10 tips to avoiding cellphone hackers and identity thieves

After Santa delivers that prized holiday must-have to you or a loved one — a smartphone — expect trouble to come calling. As a mini-computer that can store sensitive data, it will be a gold mine of opportunity for identity thieves.

But that's not the only reason why smartphones are increasingly targeted for hacking. Unlike traditional computers, they're always with you, and messages that arrive on them are more trusted than traditional email and landline phone calls. Studies indicate that smartphone owners are three times more likely to fall for identity-stealing "phishing" scams than those sent to a PC or Mac.

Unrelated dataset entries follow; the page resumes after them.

-- ==== Sys2Proof/Tests/Witnesses.lean ====
section
/-! SUPPORT. For each statement of Sys2Proof/Certificates/Slice0/Obligations.lean that has hypotheses, a concrete state
and operands that meet all of them together, one for each clause, at the boundary of the clause's range. A statement
without hypotheses on its state and operands needs none. -/

namespace Sys2Proof.Tests

open Sys2Proof Sys2Proof.Machine

/-- The reset state at another `pc`. -/
def atPc (a : Word) : State := { State.reset with pc := a }

/-- The reset state with another address register. -/
def withI (a : Word) : State := { State.reset with i := a }

/-- The reset state with a number of return addresses held. -/
def withSp (n : Fin 17) : State := { State.reset with sp := n }

/-- The reset state with a cause latched. -/
def faulted : State := { State.reset with fault := some .stackUnderflow }

/-! ## Encoding, fetch, the step -/

theorem witness_DecodeAgreesWithOpcodeMap : opcodeTable[0]? = some ⟨"CLS", 0xFFFF, 0x00E0⟩ ∧
    opcodeTable[33]? = some ⟨"LD Vx, [I]", 0xF0FF, 0xF065⟩ ∧ decodeWord 0xFF65 = .ok (.loadRegs 0xF) := by decide

theorem witness_StepRunsDecodedInstruction :
    let s := bytesAt 0xFFE [0x60, 0x05] (atPc 0xFFE)
    s.fault = none ∧ s.pc.toNat + 1 ≤ 0xFFF ∧
      decodeWord (Memory.read s.mem s.pc.toNat ++ Memory.read s.mem (s.pc.toNat + 1)) = .ok (.ldByte 0 5) := by decide

theorem witness_FetchReadsTwoBytesOrFaults_low : (atPc 0xFFE).fault = none ∧ (atPc 0xFFE).pc.toNat + 1 ≤ 0xFFF := by
  decide
theorem witness_FetchReadsTwoBytesOrFaults_high : (atPc 0xFFF).fault = none ∧ 0xFFF < (atPc 0xFFF).pc.toNat + 1 := by
  decide

theorem witness_IllegalWordRaisesUnimplementedOpcode :
    State.reset.fault = none ∧ fetch? State.reset = some 0x0000 ∧ legalWord 0x0000 = false ∧
      decodeWord 0x0000 = .error .zeroGroup := by decide

theorem witness_FaultedCoreStepChangesNothing :
    faulted.fault ≠ none ∧ HostOp.tickTimers ≠ .reset ∧ HostOp.tickTimers ≠ .construct := by decide

theorem witness_FaultingStepCommitsNothing :
    ∃ t, (fetching 0x00EE).fault = none ∧ step (fetching 0x00EE) = .next t ∧ t.fault ≠ none :=
  ⟨_, rfl, rfl, by decide⟩

theorem witness_EachStepLeavesPcAsStated_fault :
    ∃ t, (atPc 0xFFF).fault = none ∧ step (atPc 0xFFF) = .next t ∧ t.fault ≠ none := ⟨_, rfl, rfl, by decide⟩
theorem witness_EachStepLeavesPcAsStated_call :
    ∃ t, (fetching 0x2300).fault = none ∧ fetch? (fetching 0x2300) = some 0x2300 ∧ decodeWord 0x2300 = .ok (.call 0x300) ∧
      step (fetching 0x2300) = .next t ∧ t.fault = none := ⟨_, rfl, rfl, rfl, rfl, rfl⟩
theorem witness_EachStepLeavesPcAsStated_skip :
    let s := bytesAt 0xFFE [0x30, 0x00] (atPc 0xFFE)
    ∃ t, s.fault = none ∧ fetch? s = some 0x3000 ∧ decodeWord 0x3000 = .ok (.seByte 0 0) ∧ step s = .next t ∧
      t.fault = none ∧ nextPc s (.seByte 0 0) = 0x1002 := ⟨_, rfl, rfl, rfl, rfl, rfl, rfl⟩
theorem witness_EachStepLeavesPcAsStated_wait :
    ∃ t, (fetching 0xF30A).fault = none ∧ fetch? (fetching 0xF30A) = some 0xF30A ∧ decodeWord 0xF30A = .ok (.ldVxK 3) ∧
      step (fetching 0xF30A) = .next t ∧ t.fault = none ∧ nextPc (fetching 0xF30A) (.ldVxK 3) = 0x200 :=
  ⟨_, rfl, rfl, rfl, rfl, rfl, rfl⟩

theorem witness_InstructionRaisesExactlyItsCheck_raises :
    raises (withSp 16) (.call 0) = some .stackOverflow ∧ raises (withSp 0) .ret = some .stackUnderflow ∧
    raises (regs [(4, 16)] State.reset) (.skp 4) = some .invalidInputIndex ∧
    raises (withI 0xFFE) (.ldB 0) = some .addressOutOfRange ∧
    raises (withI 0x1000) (.drw 0 0 1) = some .addressOutOfRange := by decide
theorem witness_InstructionRaisesExactlyItsCheck_passes :
    raises (withSp 15) (.call 0) = none ∧ raises (withSp 1) .ret = none ∧
    raises (regs [(4, 15)] State.reset) (.skp 4) = none ∧ raises (withI 0xFFD) (.ldB 0) = none ∧
    raises (withI 0xFFF) (.drw 0 0 1) = none ∧ raises (withI 0xFFFF) (.drw 0 0 0) = none := by decide

theorem witness_PlacedInstructionIsRun :
    (atPc 0xFFE).fault = none ∧ (atPc 0xFFE).pc.toNat ≤ 0xFFE ∧ Memory.wf (atPc 0xFFE).mem = true := by decide

/-! ## Frames -/

theorem witness_RegisterFrame : ∃ t, exec (.drw 0 1 2) State.reset = .next t ∧ mayWriteV (.drw 0 1 2) 0xE = false ∧
    mayWriteV (.loadRegs 3) 4 = false ∧ mayWriteV (.addReg 1 2) 2 = false := ⟨_, rfl, by decide⟩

Smartphone lock password gift safety scam

Lock your smartphone screen with a PIN — only one in three users does this. — Volker Moehrke/Corbis

And use of smartphone security software remains rare.

Already, one in 14 smartphone owners has been a victim of ID theft — a 30 percent higher rate than the general public, according to a 2012 study by fraud tracker Javelin Strategy & Research.

With those numbers expected to jump in the new year, here are 10 ways to protect your new (or already used) smartphone.

1. If you're still shopping, know that experts consider the iPhone and Windows Phone 7 to have the most secure operating systems. Next comes BlackBerry, with Android having the least secure operating system.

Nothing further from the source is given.